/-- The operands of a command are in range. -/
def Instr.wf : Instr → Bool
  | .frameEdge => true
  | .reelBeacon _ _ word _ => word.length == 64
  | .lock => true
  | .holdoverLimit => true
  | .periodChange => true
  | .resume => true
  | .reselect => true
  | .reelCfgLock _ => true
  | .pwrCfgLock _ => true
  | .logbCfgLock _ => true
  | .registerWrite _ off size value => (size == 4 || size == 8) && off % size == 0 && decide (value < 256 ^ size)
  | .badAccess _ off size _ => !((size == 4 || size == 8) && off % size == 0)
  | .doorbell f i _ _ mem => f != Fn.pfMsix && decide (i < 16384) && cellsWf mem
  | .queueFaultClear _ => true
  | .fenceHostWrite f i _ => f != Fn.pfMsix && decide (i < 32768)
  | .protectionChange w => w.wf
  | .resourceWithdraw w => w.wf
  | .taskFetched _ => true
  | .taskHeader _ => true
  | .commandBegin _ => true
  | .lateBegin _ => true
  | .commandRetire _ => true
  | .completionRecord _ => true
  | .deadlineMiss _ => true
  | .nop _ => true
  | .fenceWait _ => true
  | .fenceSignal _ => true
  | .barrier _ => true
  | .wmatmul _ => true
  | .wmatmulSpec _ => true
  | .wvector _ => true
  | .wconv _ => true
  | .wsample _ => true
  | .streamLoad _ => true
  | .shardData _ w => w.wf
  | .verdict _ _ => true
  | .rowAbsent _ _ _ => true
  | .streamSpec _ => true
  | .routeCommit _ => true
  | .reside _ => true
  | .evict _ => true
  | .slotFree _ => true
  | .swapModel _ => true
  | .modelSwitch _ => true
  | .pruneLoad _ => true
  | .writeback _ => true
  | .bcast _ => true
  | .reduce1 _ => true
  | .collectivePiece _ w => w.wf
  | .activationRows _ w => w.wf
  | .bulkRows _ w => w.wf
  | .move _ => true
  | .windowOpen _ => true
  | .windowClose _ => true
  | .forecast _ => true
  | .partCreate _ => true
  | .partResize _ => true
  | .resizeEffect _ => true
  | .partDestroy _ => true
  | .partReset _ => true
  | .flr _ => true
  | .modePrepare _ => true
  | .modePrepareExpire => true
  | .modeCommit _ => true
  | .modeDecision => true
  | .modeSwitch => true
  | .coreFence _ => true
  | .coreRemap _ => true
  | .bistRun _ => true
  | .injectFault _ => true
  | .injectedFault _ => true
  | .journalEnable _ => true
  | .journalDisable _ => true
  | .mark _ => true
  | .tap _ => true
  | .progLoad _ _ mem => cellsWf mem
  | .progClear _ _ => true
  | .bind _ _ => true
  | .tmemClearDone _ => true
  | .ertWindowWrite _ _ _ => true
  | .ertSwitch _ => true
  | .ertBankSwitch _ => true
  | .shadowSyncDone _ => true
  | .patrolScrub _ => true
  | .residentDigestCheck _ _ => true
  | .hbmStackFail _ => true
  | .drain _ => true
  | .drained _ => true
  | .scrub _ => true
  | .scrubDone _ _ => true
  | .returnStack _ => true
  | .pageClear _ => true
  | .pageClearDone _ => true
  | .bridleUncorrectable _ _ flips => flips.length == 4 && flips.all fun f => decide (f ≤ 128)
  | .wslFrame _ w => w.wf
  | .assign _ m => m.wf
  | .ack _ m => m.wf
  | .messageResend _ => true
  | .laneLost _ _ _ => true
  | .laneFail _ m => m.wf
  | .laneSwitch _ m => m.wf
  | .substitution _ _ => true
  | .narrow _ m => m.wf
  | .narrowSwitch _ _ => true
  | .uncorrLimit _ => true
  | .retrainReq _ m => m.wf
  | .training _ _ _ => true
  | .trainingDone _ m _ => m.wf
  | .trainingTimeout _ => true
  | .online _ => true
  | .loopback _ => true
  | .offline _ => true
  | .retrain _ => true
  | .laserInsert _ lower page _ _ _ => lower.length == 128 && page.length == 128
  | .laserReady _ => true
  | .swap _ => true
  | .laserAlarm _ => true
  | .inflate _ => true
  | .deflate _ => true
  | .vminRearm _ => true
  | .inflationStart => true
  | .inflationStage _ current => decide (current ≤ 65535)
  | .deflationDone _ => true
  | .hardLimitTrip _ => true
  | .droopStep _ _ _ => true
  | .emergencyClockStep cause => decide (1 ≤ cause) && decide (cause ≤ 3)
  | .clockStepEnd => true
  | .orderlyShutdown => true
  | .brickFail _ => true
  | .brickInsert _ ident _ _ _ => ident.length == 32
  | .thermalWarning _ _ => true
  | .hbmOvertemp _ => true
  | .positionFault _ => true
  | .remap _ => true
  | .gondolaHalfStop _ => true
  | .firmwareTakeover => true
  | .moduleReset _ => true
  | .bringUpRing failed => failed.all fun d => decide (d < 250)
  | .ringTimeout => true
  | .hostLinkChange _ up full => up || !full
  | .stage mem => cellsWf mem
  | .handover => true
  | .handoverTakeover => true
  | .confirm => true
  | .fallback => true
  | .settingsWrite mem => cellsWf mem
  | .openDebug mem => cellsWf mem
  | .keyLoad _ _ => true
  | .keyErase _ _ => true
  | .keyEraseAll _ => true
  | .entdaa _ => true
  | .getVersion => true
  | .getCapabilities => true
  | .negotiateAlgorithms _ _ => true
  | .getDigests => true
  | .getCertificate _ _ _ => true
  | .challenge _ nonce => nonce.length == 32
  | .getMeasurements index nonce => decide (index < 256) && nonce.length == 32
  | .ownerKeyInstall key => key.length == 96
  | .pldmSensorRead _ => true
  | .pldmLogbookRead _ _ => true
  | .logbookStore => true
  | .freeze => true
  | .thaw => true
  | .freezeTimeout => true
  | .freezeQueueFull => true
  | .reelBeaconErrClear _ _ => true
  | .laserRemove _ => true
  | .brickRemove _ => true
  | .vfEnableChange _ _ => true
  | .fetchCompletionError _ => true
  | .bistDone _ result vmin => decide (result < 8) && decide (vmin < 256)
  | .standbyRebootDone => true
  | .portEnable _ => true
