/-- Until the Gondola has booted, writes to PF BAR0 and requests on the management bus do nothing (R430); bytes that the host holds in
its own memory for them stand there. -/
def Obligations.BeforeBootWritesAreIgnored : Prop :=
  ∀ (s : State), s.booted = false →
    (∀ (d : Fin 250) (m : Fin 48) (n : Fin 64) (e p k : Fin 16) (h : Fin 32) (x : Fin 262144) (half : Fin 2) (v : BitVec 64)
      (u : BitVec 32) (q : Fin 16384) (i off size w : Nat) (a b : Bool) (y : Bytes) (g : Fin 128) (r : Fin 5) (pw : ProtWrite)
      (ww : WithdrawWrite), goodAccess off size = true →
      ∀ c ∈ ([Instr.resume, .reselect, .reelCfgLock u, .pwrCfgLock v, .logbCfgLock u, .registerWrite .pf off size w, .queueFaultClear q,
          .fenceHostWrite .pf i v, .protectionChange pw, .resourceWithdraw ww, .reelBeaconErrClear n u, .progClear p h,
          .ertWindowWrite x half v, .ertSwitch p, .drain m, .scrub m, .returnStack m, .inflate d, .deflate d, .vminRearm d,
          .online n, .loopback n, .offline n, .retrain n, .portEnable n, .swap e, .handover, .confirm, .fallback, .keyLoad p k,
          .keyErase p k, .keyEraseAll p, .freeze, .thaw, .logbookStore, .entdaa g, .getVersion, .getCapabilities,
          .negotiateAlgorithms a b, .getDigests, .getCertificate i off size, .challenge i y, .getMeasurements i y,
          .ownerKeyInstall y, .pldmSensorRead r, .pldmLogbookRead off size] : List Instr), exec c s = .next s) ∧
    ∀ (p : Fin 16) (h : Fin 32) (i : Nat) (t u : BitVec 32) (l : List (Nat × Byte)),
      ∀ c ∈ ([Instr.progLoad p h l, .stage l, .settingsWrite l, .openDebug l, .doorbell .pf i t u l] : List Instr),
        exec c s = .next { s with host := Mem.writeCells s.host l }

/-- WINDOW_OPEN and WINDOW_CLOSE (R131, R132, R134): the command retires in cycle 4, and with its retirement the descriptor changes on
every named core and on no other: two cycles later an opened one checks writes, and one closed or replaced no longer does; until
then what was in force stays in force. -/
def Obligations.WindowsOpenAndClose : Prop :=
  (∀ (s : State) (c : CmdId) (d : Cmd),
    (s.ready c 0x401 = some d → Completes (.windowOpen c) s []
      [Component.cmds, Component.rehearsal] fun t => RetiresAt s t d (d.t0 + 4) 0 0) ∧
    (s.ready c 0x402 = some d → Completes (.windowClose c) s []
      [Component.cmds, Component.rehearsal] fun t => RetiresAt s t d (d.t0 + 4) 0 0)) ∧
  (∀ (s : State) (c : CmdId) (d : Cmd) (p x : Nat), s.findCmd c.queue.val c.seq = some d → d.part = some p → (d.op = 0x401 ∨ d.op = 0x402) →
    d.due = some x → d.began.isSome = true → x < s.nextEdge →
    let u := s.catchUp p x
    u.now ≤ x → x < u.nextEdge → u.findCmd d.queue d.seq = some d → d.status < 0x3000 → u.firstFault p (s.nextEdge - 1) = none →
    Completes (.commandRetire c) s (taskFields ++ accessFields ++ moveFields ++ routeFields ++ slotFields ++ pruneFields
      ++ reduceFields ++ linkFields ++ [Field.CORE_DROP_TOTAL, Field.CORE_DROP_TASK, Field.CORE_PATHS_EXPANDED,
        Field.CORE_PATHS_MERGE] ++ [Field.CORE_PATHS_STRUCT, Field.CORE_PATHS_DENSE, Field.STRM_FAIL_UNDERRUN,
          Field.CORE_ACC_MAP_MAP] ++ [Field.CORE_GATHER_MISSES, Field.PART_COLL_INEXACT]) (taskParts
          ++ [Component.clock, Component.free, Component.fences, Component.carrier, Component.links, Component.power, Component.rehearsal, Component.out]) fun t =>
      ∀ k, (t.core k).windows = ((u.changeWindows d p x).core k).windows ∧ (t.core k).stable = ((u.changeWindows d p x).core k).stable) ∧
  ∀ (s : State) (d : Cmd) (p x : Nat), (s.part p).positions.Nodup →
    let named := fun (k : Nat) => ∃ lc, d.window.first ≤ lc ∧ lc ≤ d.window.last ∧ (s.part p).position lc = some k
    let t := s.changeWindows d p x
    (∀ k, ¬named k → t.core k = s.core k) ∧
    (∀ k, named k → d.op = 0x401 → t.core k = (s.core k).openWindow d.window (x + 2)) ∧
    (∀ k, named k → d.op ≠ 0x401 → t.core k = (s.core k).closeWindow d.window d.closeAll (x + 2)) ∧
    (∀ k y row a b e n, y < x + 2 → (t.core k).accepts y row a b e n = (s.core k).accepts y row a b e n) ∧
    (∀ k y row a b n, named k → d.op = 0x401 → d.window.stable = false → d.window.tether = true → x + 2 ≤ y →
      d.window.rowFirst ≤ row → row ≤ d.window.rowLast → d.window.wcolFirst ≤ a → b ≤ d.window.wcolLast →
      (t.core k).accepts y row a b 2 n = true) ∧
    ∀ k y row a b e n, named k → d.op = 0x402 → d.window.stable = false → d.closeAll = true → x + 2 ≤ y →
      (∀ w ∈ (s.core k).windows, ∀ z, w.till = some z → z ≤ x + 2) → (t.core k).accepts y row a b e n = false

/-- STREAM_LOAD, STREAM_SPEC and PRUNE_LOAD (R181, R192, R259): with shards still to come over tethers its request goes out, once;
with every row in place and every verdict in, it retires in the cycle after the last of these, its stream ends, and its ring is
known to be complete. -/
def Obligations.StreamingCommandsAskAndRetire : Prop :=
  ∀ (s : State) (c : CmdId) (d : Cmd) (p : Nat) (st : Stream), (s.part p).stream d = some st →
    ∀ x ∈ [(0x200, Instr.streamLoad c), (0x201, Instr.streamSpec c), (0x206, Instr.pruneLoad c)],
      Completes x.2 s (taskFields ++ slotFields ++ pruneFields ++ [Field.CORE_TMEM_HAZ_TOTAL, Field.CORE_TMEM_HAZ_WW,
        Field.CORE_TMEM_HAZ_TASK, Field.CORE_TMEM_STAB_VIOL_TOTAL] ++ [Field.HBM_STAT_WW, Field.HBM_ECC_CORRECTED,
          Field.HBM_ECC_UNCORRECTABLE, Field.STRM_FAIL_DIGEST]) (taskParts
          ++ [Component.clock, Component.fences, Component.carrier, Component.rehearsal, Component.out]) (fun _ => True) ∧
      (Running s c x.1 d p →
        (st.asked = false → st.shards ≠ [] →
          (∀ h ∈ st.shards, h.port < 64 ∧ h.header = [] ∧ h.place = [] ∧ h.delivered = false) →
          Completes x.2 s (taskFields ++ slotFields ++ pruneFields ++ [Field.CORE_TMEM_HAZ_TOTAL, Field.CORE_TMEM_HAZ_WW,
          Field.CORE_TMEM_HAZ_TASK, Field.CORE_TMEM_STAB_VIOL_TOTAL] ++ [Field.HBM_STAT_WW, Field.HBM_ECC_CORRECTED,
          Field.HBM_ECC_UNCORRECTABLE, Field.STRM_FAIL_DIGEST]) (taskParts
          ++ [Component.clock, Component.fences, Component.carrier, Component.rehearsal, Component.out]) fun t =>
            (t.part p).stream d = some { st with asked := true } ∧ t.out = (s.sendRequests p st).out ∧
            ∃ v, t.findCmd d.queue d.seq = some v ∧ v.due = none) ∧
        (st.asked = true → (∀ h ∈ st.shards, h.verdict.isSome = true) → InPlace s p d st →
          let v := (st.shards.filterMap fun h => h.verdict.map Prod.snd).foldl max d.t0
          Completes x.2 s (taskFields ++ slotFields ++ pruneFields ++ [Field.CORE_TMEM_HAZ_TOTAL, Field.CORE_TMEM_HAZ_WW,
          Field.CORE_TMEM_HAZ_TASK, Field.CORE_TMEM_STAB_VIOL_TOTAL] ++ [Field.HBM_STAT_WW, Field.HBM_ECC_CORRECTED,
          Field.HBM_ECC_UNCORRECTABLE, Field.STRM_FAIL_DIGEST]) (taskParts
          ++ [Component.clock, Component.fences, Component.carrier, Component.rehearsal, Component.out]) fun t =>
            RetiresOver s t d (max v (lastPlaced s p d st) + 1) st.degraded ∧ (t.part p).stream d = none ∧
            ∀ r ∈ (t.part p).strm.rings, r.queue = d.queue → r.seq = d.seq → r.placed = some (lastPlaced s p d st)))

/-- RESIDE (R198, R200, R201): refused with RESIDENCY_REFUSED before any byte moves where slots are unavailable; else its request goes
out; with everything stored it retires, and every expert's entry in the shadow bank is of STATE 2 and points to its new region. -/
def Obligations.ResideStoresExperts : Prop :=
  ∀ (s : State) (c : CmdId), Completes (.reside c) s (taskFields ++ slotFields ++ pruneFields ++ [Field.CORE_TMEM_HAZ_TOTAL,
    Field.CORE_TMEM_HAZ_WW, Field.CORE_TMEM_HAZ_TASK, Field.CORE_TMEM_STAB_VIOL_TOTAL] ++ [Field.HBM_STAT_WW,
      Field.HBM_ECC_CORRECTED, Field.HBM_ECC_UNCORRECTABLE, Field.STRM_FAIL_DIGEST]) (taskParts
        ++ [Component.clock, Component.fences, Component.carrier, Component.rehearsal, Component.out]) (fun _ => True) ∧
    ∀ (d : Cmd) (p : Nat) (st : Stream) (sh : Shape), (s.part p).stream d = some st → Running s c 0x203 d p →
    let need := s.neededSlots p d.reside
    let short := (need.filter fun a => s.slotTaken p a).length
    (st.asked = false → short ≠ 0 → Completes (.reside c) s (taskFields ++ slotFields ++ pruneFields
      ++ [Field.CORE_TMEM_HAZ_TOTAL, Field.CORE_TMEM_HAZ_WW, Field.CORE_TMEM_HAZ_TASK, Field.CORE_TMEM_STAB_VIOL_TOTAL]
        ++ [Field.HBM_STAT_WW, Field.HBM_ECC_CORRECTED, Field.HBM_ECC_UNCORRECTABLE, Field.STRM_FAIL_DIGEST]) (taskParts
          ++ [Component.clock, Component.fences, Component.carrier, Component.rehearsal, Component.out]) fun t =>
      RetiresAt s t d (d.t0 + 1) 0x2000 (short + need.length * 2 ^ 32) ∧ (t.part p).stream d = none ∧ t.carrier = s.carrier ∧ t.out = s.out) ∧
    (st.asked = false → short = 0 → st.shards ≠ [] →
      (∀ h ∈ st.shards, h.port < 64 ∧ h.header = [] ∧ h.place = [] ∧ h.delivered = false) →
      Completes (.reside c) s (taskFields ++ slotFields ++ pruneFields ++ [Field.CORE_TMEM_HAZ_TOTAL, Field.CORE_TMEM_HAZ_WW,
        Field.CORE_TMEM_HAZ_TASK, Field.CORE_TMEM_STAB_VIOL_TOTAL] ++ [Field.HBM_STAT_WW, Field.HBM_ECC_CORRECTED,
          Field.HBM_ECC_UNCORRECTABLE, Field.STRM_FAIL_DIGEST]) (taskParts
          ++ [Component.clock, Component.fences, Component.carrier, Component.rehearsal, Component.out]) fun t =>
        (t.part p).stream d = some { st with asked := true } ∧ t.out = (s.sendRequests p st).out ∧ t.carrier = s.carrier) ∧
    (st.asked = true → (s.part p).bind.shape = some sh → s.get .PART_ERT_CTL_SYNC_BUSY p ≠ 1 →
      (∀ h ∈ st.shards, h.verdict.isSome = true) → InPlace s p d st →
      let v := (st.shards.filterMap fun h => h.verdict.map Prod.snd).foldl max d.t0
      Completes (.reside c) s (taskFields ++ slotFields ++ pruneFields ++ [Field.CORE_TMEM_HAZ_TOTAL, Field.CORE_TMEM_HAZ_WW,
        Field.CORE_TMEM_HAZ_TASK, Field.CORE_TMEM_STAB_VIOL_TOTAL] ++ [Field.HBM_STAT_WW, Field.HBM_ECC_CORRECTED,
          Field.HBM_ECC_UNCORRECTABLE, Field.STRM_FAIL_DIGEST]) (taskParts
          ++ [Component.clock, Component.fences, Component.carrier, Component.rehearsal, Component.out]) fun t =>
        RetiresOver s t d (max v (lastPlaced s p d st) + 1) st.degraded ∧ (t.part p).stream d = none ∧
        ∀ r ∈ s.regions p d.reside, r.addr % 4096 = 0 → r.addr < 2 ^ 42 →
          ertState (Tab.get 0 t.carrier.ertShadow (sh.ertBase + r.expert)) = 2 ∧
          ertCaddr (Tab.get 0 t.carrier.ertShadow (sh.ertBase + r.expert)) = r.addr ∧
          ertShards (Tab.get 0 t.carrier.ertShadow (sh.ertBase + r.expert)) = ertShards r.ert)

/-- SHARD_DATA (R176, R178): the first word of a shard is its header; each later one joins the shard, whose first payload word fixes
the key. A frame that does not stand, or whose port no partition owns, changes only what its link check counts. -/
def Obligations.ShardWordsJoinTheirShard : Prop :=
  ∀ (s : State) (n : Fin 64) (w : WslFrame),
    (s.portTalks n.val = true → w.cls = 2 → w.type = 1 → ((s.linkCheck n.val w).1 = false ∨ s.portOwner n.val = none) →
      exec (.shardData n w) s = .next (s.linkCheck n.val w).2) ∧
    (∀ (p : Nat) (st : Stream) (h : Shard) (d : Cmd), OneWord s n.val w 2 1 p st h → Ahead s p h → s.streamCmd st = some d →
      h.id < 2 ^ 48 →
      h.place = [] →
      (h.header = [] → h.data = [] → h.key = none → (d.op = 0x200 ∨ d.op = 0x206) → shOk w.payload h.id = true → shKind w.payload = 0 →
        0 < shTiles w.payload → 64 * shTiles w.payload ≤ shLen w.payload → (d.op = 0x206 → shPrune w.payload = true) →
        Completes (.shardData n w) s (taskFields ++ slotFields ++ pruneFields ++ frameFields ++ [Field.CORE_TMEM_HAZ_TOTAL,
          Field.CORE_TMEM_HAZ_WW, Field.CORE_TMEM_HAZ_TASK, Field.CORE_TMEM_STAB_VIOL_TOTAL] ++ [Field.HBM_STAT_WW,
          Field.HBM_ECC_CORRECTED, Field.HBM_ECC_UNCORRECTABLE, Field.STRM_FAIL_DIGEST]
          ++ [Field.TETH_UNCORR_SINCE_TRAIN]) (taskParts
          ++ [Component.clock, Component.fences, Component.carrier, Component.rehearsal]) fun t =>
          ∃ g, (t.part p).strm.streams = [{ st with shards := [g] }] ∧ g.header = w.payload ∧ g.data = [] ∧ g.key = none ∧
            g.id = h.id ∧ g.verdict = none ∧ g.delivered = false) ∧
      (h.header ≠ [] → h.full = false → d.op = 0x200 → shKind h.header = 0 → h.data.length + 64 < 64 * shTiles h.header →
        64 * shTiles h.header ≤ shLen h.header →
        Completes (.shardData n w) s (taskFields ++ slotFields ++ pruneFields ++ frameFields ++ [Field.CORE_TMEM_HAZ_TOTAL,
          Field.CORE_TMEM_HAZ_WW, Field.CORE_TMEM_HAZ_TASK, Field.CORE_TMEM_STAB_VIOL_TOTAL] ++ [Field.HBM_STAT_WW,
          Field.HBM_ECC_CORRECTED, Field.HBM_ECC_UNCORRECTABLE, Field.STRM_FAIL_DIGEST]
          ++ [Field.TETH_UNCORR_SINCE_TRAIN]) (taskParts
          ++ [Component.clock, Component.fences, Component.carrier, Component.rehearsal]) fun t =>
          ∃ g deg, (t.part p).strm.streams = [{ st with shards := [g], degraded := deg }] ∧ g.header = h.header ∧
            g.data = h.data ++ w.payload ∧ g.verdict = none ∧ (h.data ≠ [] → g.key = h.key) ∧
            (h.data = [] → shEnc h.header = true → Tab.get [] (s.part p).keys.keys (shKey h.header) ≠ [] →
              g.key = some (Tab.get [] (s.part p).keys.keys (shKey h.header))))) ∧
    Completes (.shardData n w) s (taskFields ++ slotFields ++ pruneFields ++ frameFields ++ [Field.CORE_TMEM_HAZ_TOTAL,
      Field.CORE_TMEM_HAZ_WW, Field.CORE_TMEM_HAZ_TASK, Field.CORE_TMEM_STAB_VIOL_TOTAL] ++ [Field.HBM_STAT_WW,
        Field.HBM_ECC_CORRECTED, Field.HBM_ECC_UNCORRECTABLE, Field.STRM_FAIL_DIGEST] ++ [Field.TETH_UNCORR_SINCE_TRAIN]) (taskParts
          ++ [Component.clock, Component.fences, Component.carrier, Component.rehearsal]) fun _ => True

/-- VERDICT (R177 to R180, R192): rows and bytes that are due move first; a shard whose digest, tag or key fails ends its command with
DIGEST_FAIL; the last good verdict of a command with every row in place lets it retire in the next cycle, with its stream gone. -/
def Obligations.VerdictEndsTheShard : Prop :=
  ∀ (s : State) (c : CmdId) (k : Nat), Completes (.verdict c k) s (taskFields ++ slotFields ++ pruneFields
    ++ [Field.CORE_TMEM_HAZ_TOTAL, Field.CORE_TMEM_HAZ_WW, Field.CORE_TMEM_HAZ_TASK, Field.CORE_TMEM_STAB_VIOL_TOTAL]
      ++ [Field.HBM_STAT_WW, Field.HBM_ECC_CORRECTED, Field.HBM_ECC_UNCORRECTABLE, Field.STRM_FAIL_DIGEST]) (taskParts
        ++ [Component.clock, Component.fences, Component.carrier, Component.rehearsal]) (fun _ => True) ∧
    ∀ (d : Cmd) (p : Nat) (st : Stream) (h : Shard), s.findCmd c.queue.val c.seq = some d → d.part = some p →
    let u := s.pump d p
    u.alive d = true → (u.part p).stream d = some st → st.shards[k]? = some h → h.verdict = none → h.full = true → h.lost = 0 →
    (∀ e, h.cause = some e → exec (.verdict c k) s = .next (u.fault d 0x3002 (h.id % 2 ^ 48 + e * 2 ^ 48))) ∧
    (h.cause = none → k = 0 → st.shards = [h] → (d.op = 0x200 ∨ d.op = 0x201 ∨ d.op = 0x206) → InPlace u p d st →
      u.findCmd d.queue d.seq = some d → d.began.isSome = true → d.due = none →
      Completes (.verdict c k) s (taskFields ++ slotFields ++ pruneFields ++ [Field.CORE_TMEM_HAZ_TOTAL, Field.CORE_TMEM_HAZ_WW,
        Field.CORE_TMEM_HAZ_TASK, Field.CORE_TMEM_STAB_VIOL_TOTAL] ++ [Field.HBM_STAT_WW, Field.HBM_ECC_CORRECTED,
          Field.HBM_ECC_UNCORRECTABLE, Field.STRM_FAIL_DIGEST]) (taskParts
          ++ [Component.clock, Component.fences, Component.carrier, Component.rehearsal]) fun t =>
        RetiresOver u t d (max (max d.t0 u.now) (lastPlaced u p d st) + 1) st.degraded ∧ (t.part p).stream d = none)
-*-*-
**What is needed:**
Which of the lines in the listing above include "ertWindowWrite"? Report each of them.

**Reply to the task:**
  | .ertWindowWrite _ _ _ => true
          .ertWindowWrite x half v, .ertSwitch p, .drain m, .scrub m, .returnStack m, .inflate d, .deflate d, .vminRearm d,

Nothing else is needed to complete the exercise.